In [Ni]–C_n–[Ni] and [Cr]–C_n–[Cr] complexes, the same spin is localized on metal atoms for couplers (linear C_n chain) with odd numbers of carbon atoms. However, opposite spin is localized when n is even (Fig. 4). Thus, both [Ni]–C_n–[Ni] and [Cr]–C_n–[Cr] complexes will show ferromagnetic ground state for n = odd and antiferromagnetic ground state for n = even. From Fig. 4, we can see that the same spin is delocalized over the two cyclopentadienyl anion moiety in case of the nickelocene unit. However, in case of chromocene, alpha spin on chromium atom induces beta spin on the two cyclopentadienyl anions and vice versa. That is, spin polarization which is absent in the nickelocene unit is present inside of the chromocene moiety. The mechanism of spin polarization is pictorially depicted in Fig. 5. This difference of spin polarization between chromocene and nickelocene results in the accumulation of the same spin on Cr and Ni atoms in [Cr]–C_n–[Ni] complexes when n is even, whereas the accumulation of opposite spins is observed when n is odd. This mechanism of spin polarization justifies our second observation (Fig. 5). Because of the difference of spin polarization between chromocene and nickelocene moieties, [Cr]–C_n–[Ni] complexes exhibit ferromagnetic ground states when n = even and antiferromagnetic ground states when n = odd.

Fig. 5 Mechanism of spin polarization in [Ni]–C_n–[Ni], [Cr]–C_n–[Cr] and [Cr]–C_n–[Ni]. Mechanism is shown only for n = 3 and 4.

From Tables 5, 6 and 7 (and qualitatively from Fig. 4), we found that the average spin-density on each atom of the coupler is higher for [Ni]–C_n–[Ni], [Cr]–C_n–[Cr] and [Cr]–C_n–[Ni] complexes when n is even. When spin centers are connected with the linear C_n chain with an even number of carbon atoms, they are in the same plane and it results in higher delocalization of π electron density and, hence, higher average spin-density. Higher spin-density indicates stronger magnetic interaction between spin centers. Thus, the value of the coupling constant will be greater when n = even than when n = odd irrespective of the nature of magnetic interaction (ferromagnetic or antiferromagnetic).

Another interesting observation is that, with the increase in coupler length, the spin-density on Cr atom increases (for both n = even and odd), but the spin-density on the Ni atom decreases. That is, the Cr atom has a tendency to localize spin-density on it. As a result, the delocalization of spin-density in [Cr]–C_n–[Cr] complexes is lesser than that of the corresponding [Ni]–C_n–[Ni] systems. This clearly explains the lesser J values for [Cr]–C_n–[Cr] systems than for the corresponding [Ni]–C_n–[Ni] systems.
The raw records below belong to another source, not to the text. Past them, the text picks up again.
/-- One register as it was. The log's HEAD goes back only while no later record has taken the place of one that it freed, and a vector
that has been signalled outside is no longer pending. -/
def putBack (s : State) (u : Nat × Nat × Word) : State :=
  let d := u.1
  let r := u.2.1
  let x := u.2.2
  if r = 0x108 then setSysDie s d { sysDie s d with refclkLost := (sysDie s d).refclkLost || bit x 1 }
  else if d = 5 ∧ r = 0x10324 then { s with f := { s.f with edge := s.f.edge ||| x.extractLsb' 0 16 } }
  else if (errReg d r).isSome then
    let e := (errReg d r).getD 0
    setEndp s e { endp s e with err := (endp s e).err ||| x.extractLsb' 0 5 }
  else if r = 0x204 then { s with faults := { s.faults with qNext := x } }
  else if r = 0x109000 then { s with host := { s.host with pba := s.host.pba &&& (0xFFFF_FFFF#32 ++ x) } }
  else if r = 0x109004 then { s with host := { s.host with pba := s.host.pba &&& (x ++ 0xFFFF_FFFF#32) } }
  else if r = 0x0 then { s with power := { s.power with rstcause := s.power.rstcause ||| x.extractLsb' 0 14 } }
  else if r = 0x210 then
    if (s.faults.tail - x).toNat ≤ 256 then { s with faults := { s.faults with head := x } } else s
  else if r = 0x244 then { s with faults := { s.faults with refused := bit x 0 } }
  else if r = 0x100020 then { s with host := { s.host with baddb := bit x 0 } }
  else if r < 0x108000 then
    let n := (r - 0x101000) / 0x40
    setSession s n (cqRegBack (session s n) (r % 0x40) x)
  else { s with host := { s.host with msixTab := tabSet s.host.msixTab ((r - 0x108000) / 4) x } }

/-- What each of these registers held before the attempt's first write of it. -/
def undoRegs (s : State) : State := s.boot.undo.foldl putBack s

/-- Everything that the attempt may have changed put back; `field` tells whether F's registers are too. -/
def restoreImage (s : State) (field : Bool) : State :=
  let s1 := restoreDies (undoRegs ((allAsks s).foldl endAsk s)) (upTo 4)
  { s1 with
    hsys := sysKeeps s1.hsys, tokenWait := [], nld := nldKeeps s1.nld, host := hostKeeps s1.host, uarts := [],
    mem := { ({} : MemCtl) with epoch := s1.mem.epoch + 1 },
    f := if field then fieldKeeps s1.f else s1.f,
    power := { s1.power with limit := 0, slew := 0, vreq := [30, 30, 30, 30], asked := [false, false, false, false] },
    faults := faultKeeps s1.faults,
    boot := { s1.boot with
      seed := 0, provision := false, pubkey := [], sections := [], domeAt := 0, todo := [], later := [], recorded := [],
      starts := [], fieldApplied := false, svn := 0, lskip := false, now := none, writes := [], wrAsk := false, wrBad := none,
      staged := [], rel := 0, wiped := 0, undo := [] } }

/-! ### How an attempt ends without success (R291-R293) -/

/-- A bank in SAFE: no longer programmed, FAULT if it was left in PROG, and STANDBY if the failed attempt had made it ACTIVE (R293,
R294; DEDUCED, log entry 46). -/
def bankSafe (b : Bank) : Bank :=
  let b1 := if b.st = .active then { b with st := .standby } else bankStops b
  { b1 with job := none }

/-- The Domes of a die in SAFE. -/
def dieSafe (c : CDie) : CDie :=
  { c with domes := c.domes.map (fun e => (e.1, { e.2 with b0 := bankSafe e.2.b0, b1 := bankSafe e.2.b1 })) }

/-- µs since RST_N release. -/
def bootMicros (s : State) : Word := w32 (s.tb.toNat / 1000)
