-- ==== Sys2Proof/Machine/Dispatch.lean ====
section
/-! DEFINITION. The dispatch: one arm for each command, a direct call of its meaning. -/

namespace Sys2Proof.Machine
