/-- 10 R230, R231, R236 to R241, R245; 09 R226; 08 R201. The way a request, a response and an identifier take over several hops is log
entry 26, ISO by a route through the sender, CANCEL by channel and a satisfied wait that counts as performed are log entry 47, the
discarded later request of an isolated chip is log entry 65, what an ISOLATED answer tells is log entry 74, and a request that HALT has
stopped on its way is log entry 77 (the model's readings). -/
def Obligations.LinkTransactions : Prop :=
  (∀ (s : State) (e : Ep) (t : Txn) (rest : List Txn) (p : Nat), (endp s (epCode e)).st = .up → epSlewed s (epCode e) = false →
    (endp s (epCode e)).rx = t :: rest → partyOf s (epCode e) = some p →
    let k := epCode e
    let v := endp s k
    let kind := field (wordAt t.hdr 0) 31 28
    let tid := (wordAt t.hdr 0).extractLsb' 0 16
    let a := txnAddr t
    let d := a / 2 ^ 41 % 16
    let off := a % 2 ^ 41
    let len := field (wordAt t.hdr 4) 12 0
    let x := wordAt t.hdr 5
    let ch := kindVc kind
    let n := 1 + 2 * txnPairs kind len
    let s1 := setEndp s k { v with
      rx := rest, used := v.used.set ch (v.used.getD ch 0 - n), owe := v.owe.set ch (v.owe.getD ch 0 + n) }
    let ext := 17 ≤ k ∧ k < 21
    let pa := party s p
    let fresh := ∀ w ∈ pa.window, ¬ (w.ch = ch ∧ w.tid = tid)
    let rsp := fun (st : Nat) (bs : List Byte) => mkRsp tid (wordAt t.hdr 1) a st bs
    let from_ := field (wordAt t.hdr 1) 15 13
    let die := field (wordAt t.hdr 1) 12 9
    let lost := if from_ = s.nld.chip.toNat then diesJoined s (epDie k) die = false
      else s.nld.isoChips.getLsbD from_ = true ∨ (from_, die) ∈ s.nld.farIso
    let known := ¬ lost ∧ (ch, tid) ∉ pa.void
    let reply := fun (u : State) (st : Nat) (bs : List Byte) =>
      sendTxn (setParty u p { party u p with
        window := (winAdd pa.window ch tid).map (fun w =>
          if w.ch = ch ∧ w.tid = tid then { w with resp := some (rsp st bs) } else w) }) k (rsp st bs)
    let answer := fun (st : Nat) (bs : List Byte) => sendTxn (setParty s1 p pa) k (rsp st bs)
    let seen := fun (u : State) => setParty u p { pa with window := winAdd pa.window ch tid }
    let own := a / 2 ^ 45 % 8 = s.nld.chip.toNat ∧ d < 4 ∧ d = epDie k ∧ (cd s d).slewed = false
    let try_ := (wordAt t.hdr 0).getLsbD 27 = true
    let dl := joinTime (wordAt t.hdr 6) (wordAt t.hdr 7)
    let holds := fun (u : State) => if (wordAt t.hdr 0).getLsbD 26 then
        { u with nld := { u.nld with holds := [(.remote k ch tid (wordAt t.hdr 1) a, dl)] } } else u
    (own → known → fresh →
      (kind = 1 → (cd s d).vaultErr = [] → (cd s d).vaultClearing = false → off + len ≤ 0x180_0000 → off < 0x180_0000 →
        exec (.nldRd e) s = .next (answer 0 (memBytes 0 (cd s d).vault off len))) ∧
      (kind = 2 → (cd s d).vaultErr = [] → (cd s d).vaultClearing = false → off + (txnBytes t).length ≤ 0x180_0000 →
        off < 0x180_0000 →
        exec (.nldWr e) s = .next (reply (putCd s1 d { cd s d with vault := memPut 0 (cd s d).vault off (txnBytes t) }) 0 [])) ∧
      (∀ b : Fin 256, off = 0x500000000 + b.val * 0x100 →
        (kind = 3 → (bell s d b).poisoned = false → exec (.nldBadd e) s = .next (reply (addBell s1 d b x) 0 [])) ∧
        (kind = 3 → (bell s d b).poisoned = true → exec (.nldBadd e) s = .next (reply s1 4 [])) ∧
        (kind = 4 → s.nld.holds = [] →
          let met := ((bell s d b).count - x).toNat < 2 ^ 31
          ((bell s d b).poisoned = true → exec (.nldBwait e) s = .next (answer 4 [])) ∧
          ((bell s d b).poisoned = false → met → exec (.nldBwait e) s = .next (answer 0 [])) ∧
          ((bell s d b).poisoned = false → ¬ met → try_ → exec (.nldBwait e) s = .next (answer 6 [])) ∧
          ((bell s d b).poisoned = false → ¬ met → ¬ try_ →
            exec (.nldBwait e) s = .next (holds (setBell s1 d b { bell s d b with
              waiters := (bell s d b).waiters ++ [⟨.remote k 3 tid (wordAt t.hdr 1) a, x, false⟩] }))))) ∧
      (∀ q : Fin 128, off = 0x600000000 + q.val * 0x200 → s.nld.holds = [] → (cd s d).vaultErr = [] → (cd s d).vaultClearing = false →
        let full := 2 ^ (queue s d q).ldepth.toNat ≤ (queue s d q).occ
        let y : Push := ⟨.remote k 0 tid (wordAt t.hdr 1) a, txnHeader t, txnSource t, toWords 8 (ofWords (t.hdr.drop 8))⟩
        ((queue s d q).en = false →
          (kind = 5 → exec (.nldQpush e) s = .next (reply s1 8 [])) ∧ (kind = 6 → exec (.nldQpop e) s = .next (reply s1 8 []))) ∧
        ((queue s d q).en = true → kind = 5 →
          ((queue s d q).pushes = [] → (queue s d q).pops = [] → ¬ full →
            exec (.nldQpush e) s = .next (reply (enterEntry (seen s1) d q (txnHeader t) (txnSource t) y.body) 0 [])) ∧
          (full → try_ → exec (.nldQpush e) s = .next (reply s1 5 [])) ∧
          (full → ¬ try_ → exec (.nldQpush e) s = .next (holds (setQueue (seen s1) d q { queue s d q with
            pushes := (queue s d q).pushes ++ [y] })))) ∧
        ((queue s d q).en = true → kind = 6 →
          ((queue s d q).stopped = false → (queue s d q).occ ≠ 0 → (queue s d q).pops = [] →
            exec (.nldQpop e) s = .next (reply (setQueue s1 d q { queue s d q with occ := (queue s d q).occ - 1 }) 0
              (memBytes 0 (cd s d).vault (queSlot (queue s d q) (queHead (queue s d q))) (queEntry (queue s d q))))) ∧
          ((queue s d q).stopped = true ∨ (queue s d q).occ = 0 →
            (try_ → exec (.nldQpop e) s = .next (reply s1 6 [])) ∧
            (¬ try_ → exec (.nldQpop e) s = .next (holds (setQueue (seen s1) d q { queue s d q with
              pops := (queue s d q).pops ++ [.remote k 0 tid (wordAt t.hdr 1) a] })))))) ∧
      (∀ m : Fin 8, off = 0x200000000 + m.val * 0x40000 →
        let chid := x.extractLsb' 16 16
        let cols := field (wordAt t.hdr 6) 5 0 + 1
        let row := (field x 5 0, chnRow cols (txnBytes t))
        let turn := nextInput (plinth s d m).chainRr (chainInputs s d m) = 8 + k
        let opens := chainOpens (plinth s d m) chid row.1 = true
        let full := ((plinth s d m).chainBufs.filter (fun b => !b.broken || decide (b.rows ≠ []))).length
        (kind = 8 → opens → full < 2 → turn →
          (∀ j : Fin 8, chainWants s d m j = false) →
          exec (.nldChn e) s = .next (reply (setPlinth s1 d m { plinth s d m with
            chainRr := 8 + k,
            chainBufs := (plinth s d m).chainBufs ++ [⟨chid, field x 13 8 + 1, cols, [row], false⟩] }) 0 [])) ∧
        (kind = 8 → opens → ¬ turn → exec (.nldChn e) s = .next s) ∧
        (kind = 8 → opens → 2 ≤ full → exec (.nldChn e) s = .next s) ∧
        (kind = 8 → (∀ j : Fin 8, (plinth s d j).outRows = []) →
          ∀ (pre post : List ChainBuf) (b : ChainBuf), (plinth s d m).chainBufs = pre ++ b :: post →
          (∀ y ∈ pre, bufLacks chid row.1 y = false) → bufLacks chid row.1 b = true →
          exec (.nldChn e) s = .next (reply (setPlinth s1 d m { plinth s d m with
            chainBufs := pre ++ { b with
              rows := tabSet b.rows row.1 row.2,
              broken := b.broken || decide (b.m ≠ field x 13 8 + 1 ∨ b.n ≠ cols) } :: post }) 0 [])) ∧
        (kind = 9 → ∀ b : ChainBuf, (plinth s d m).chainBufs = [b] → b.chid = chid →
          exec (.nldChbrk e) s = .next (reply (setPlinth s1 d m { plinth s d m with
            chainBufs := if b.rows.length < b.m ∧ b.broken = false then [{ b with broken := true }]
              else [b, ⟨chid, 0, 0, [], true⟩] }) 0 [])))) ∧
    (∀ i ∈ ([(1, .nldRd e), (2, .nldWr e), (3, .nldBadd e), (4, .nldBwait e), (5, .nldQpush e), (6, .nldQpop e), (8, .nldChn e),
        (9, .nldChbrk e)] : List (Nat × Instr)), kind = i.1 → s.nld.holds = [] →
      let far := a / 2 ^ 45 % 8 ≠ s.nld.chip.toNat ∨ (d ≠ epDie k ∧ d ≤ 5)
      let u := if txnRecorded t then seen s1 else s1
      (known → fresh → far → ∀ (o q : Nat), relayStop s t = none → nextEp s (epDie k) (field (wordAt t.hdr 1) 31 16) a = some o →
        partyOf s o = some q →
        exec i.2 s = .next (sendAs u o q (.remote k ch tid (wordAt t.hdr 1) a) (relayTxn t o))) ∧
      (known → fresh → far → ¬ ext → txnRecorded t = true →
        (∀ st : Nat, relayStop s t = some st → exec i.2 s = .next (reply s1 st [])) ∧
        (relayStop s t = none → nextEp s (epDie k) (field (wordAt t.hdr 1) 31 16) a = none → exec i.2 s = .next (reply s1 3 []))) ∧
      (¬ lost → ¬ ext → (ch, tid) ∈ pa.void →
        exec i.2 s = .next (sendTxn (setParty s1 p { pa with void := pa.void.filter (fun y => decide (y ≠ (ch, tid))) }) k
          (rsp 9 []))) ∧
      (known → ¬ ext → txnRecorded t = true → ∀ (w : WinEntry),
        pa.window.find? (fun y => decide (y.ch = ch) && decide (y.tid = tid)) = some w →
        let s2 := setEndp s1 k { endp s1 k with dup := satAdd v.dup 1 }
        (∀ r : Txn, w.resp = some r → exec i.2 s = .next (sendTxn s2 k r)) ∧
        (w.resp = none → exec i.2 s = .next (setParty s2 p { pa with
          window := pa.window.map (fun y => if y.ch = w.ch ∧ y.tid = w.tid then { y with dups := y.dups + 1 } else y) }))) ∧
      (lost → exec i.2 s = .next s1)) ∧
    (kindVc kind ≠ 3 → ∀ (r c at_ : Nat) (tid2 : BitVec 16) (src : Word) (y : Time), (∀ z ∈ rest, kindVc (txnKind z) ≠ 3) →
      let who : Origin := .remote r c tid2 src at_
      s.nld.holds = [(who, y)] → (∀ j : Fin 4, ∀ q ∈ (cd s j).queues, ∀ z ∈ q.2.pushes, z.who ≠ who) →
      (s.tb.toNat < y.toNat → heldBy s who = true → exec (.nldBwait e) s = .next s) ∧
      (y.toNat ≤ s.tb.toNat → heldBy s who = true →
        let u := respond (withdraw s who) r tid2 src at_ c (if heldMet s who then 0 else 7) []
        exec (.nldBwait e) s = .next { u with nld := { u.nld with holds := [] } })) ∧
    (kind = 7 →
      (∀ b : Fin 256, ∀ c : Fin 4, ¬ ext → off = 0x500000000 + b.val * 0x100 → d = c.val →
        s.nld.parties = [] → (∀ j : Fin 4, (cd s j).slewed = false) → (∀ i : Nat, 17 ≤ i → i < 21 → (endp s i).neighbour = none) →
        ∀ (src : Word) (at_ : Nat), (bell s c b).waiters = [⟨.remote k 3 tid src at_, x, false⟩] →
        heldMet s (.remote k 3 tid src at_) = false →
        (∀ j : Fin 4, ∀ o ∈ heldOrigins (cd s j), cancelNames s1 k t o = true → o = .remote k 3 tid src at_) →
        ∃ u : State, exec (.nldCancel e) s = .next u ∧ (bell u c b).waiters = [] ∧ (bell u c b).count = (bell s c b).count ∧
          (endp u k).txq = (endp s k).txq ++ [⟨2, 1, 0, (mkRsp tid src at_ 9 []).hdr, 0⟩]) ∧
      (∀ (who : Origin) (q : Nat) (o : Outst), (everyOrigin s1).find? (cancelNames s1 k t) = some who → heldBy s1 who = false →
        findAsk s1 who = some (q, o) →
        exec (.nldCancel e) s = .next (if o.sent then sendTxn s1 o.ep (cancelTxn s1 o)
          else askDone (dropAsk s1 q o) o 9 [])) ∧
      ((everyOrigin s1).find? (cancelNames s1 k t) = none → exec (.nldCancel e) s = .next s1)) ∧
    (kind = 15 →
      ((∀ o ∈ pa.outst, ¬ (o.tid = tid ∧ o.sent = true ∧ wordAt o.txn.hdr 1 = wordAt t.hdr 1 ∧ txnAddr o.txn = a)) →
        exec (.nldRsp e) s = .next s1) ∧
      (∀ (o : Outst) (os : List Outst) (j : Fin 4) (i : Fin 32) (w : SpWait), pa.outst = o :: os → o.tid = tid → o.sent = true →
        wordAt o.txn.hdr 1 = wordAt t.hdr 1 → txnAddr o.txn = a → (∀ y ∈ os, sameAsk o y = false) → o.who = .spire j i → txnKind o.txn = 3 →
        (spire s j i).wait = some w → w.kind = .badd → w.abandon = 0 → (cd s j).slewed = false →
        let done := fun (y : Word) => setSpire (dropAsk s1 p o) j i
          { spSet { spire s j i with wait := none, st := .running } w.rd y with pc := (spire s j i).pc + 4 }
        (∀ g : Nat, g ≠ o.ep → endp (dropAsk s1 p o) g = endp s1 g) ∧ (party (dropAsk s1 p o) p).outst = os ∧
        (field x 7 0 = 0 → exec (.nldRsp e) s = .next (done 0)) ∧
        (field x 7 0 = 4 → exec (.nldRsp e) s = .next (done 4)) ∧
        (field x 7 0 = 3 → a / 2 ^ 45 % 8 = s.nld.chip.toNat → exec (.nldRsp e) s = .next (done 5)) ∧
        (field x 7 0 = 3 → a / 2 ^ 45 % 8 ≠ s.nld.chip.toNat → s.nld.isoChips.getLsbD (a / 2 ^ 45 % 8) = false →
          ∃ u : State, exec (.nldRsp e) s = .next u ∧ (a / 2 ^ 45 % 8, d) ∈ u.nld.farIso ∧
            ((a / 2 ^ 45 % 8, d) ∉ s.nld.farIso → ∀ (g : Fin 4) (b : Fin 256), (cd s g).slewed = false →
              (bell s g b).chips.getLsbD (a / 2 ^ 45 % 8) = true → (bell s g b).dies.getLsbD d = true →
              (bell u g b).poisoned = true)))) ∧
    (kind = 11 → a / 2 ^ 45 % 8 = s.nld.chip.toNat →
      let c := x.toNat % 8
      let through := ∃ q ∈ maskPorts (routeMask s c), ∃ y : BitVec 3, (endp s (17 + q)).neighbour = some y ∧ y.toNat = from_
      (through →
        exec (.nldIso e) s = .next (isolateChip s1 k c) ∧
        (c ≠ s.nld.chip.toNat → (isolateChip s1 k c).nld.isoChips.getLsbD c = true)) ∧
      (¬ through → exec (.nldIso e) s = .next s1))) ∧
  (∀ (s : State) (q : Ask) (who : Origin), addrChip q.addr ≠ s.nld.chip.toNat →
    (q.die = 4 → ∀ (g : Nat) (nb : BitVec 3), flowPort s q.src q.addr (addrChip q.addr) = some g →
      (endp s (17 + g)).neighbour = some nb → g < 4 →
      sendAsk s q who = some (sendAs s (17 + g) nb.toNat who (mkTxn s q 0 1))) ∧
    (q.die = 4 → flowPort s q.src q.addr (addrChip q.addr) = none → sendAsk s q who = none) ∧
    (q.die < 4 → sendAsk s q who = if epOpen s (3 * q.die) then some (linkAsk s (3 * q.die) q who) else none)) ∧
  (∀ (s : State) (q : Ask) (who : Origin), addrChip q.addr = s.nld.chip.toNat → q.die = 4 → addrDie q.addr < 4 →
    sendAsk s q who = if epOpen s (12 + addrDie q.addr) then some (linkAsk s (12 + addrDie q.addr) q who) else none)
The above-mentioned conclusions can also be arrived from the analysis of the spin-density distributions obtained from UMN12SX/6-311++g(d,p) as well (Tables S10, S11 and S12, ESI‡).

Molecular orbitals

The energy of the frontier molecular orbitals have profound effects on the magnetic property of a system.²⁶ With the increase in coupler length, the SOMO4 (α)–LUMO (α) gap of the diradicals decreases gradually for couplers with even and odd numbers of carbon atoms (Table 8). However, the magnetic exchange coupling constant increases with the increase in the coupler length. Therefore, the magnetic exchange coupling constant is inversely related to the SOMO4 (α)–LUMO (α) energy gap of the complexes. Therefore, there is a role of LUMO in the magnetic exchange coupling. Not only SOMO4 (α)–LUMO (α) energy gap, but also the occupation number of LUMO is important for stronger magnetic interaction between two spin centers.²⁶ To confirm the effect of LUMO, we have computed the natural orbital occupation of LUMO. From Tables 8 and 9, it is clear that with the decrease in SOMO4 (α)–LUMO (α) energy gap, the occupation number of LUMO increases resulting in a stronger magnetic exchange coupling constant. Not only the energy of orbitals and occupation but also the position of orbitals is important to explain the magnetic interaction in molecular systems. If we look at Fig. 6 and Fig. S1, S2 in the ESI,‡ we can see that the LUMO always resides in between magnetic orbitals. Hence, we may conclude that the magnetic interaction occurs between SOMOs via LUMO. Similar trends of SOMO4 (α)–LUMO (α) energy gaps are found in the UB3LYP/6-31g(d,p) level of theory (Table S15, ESI‡).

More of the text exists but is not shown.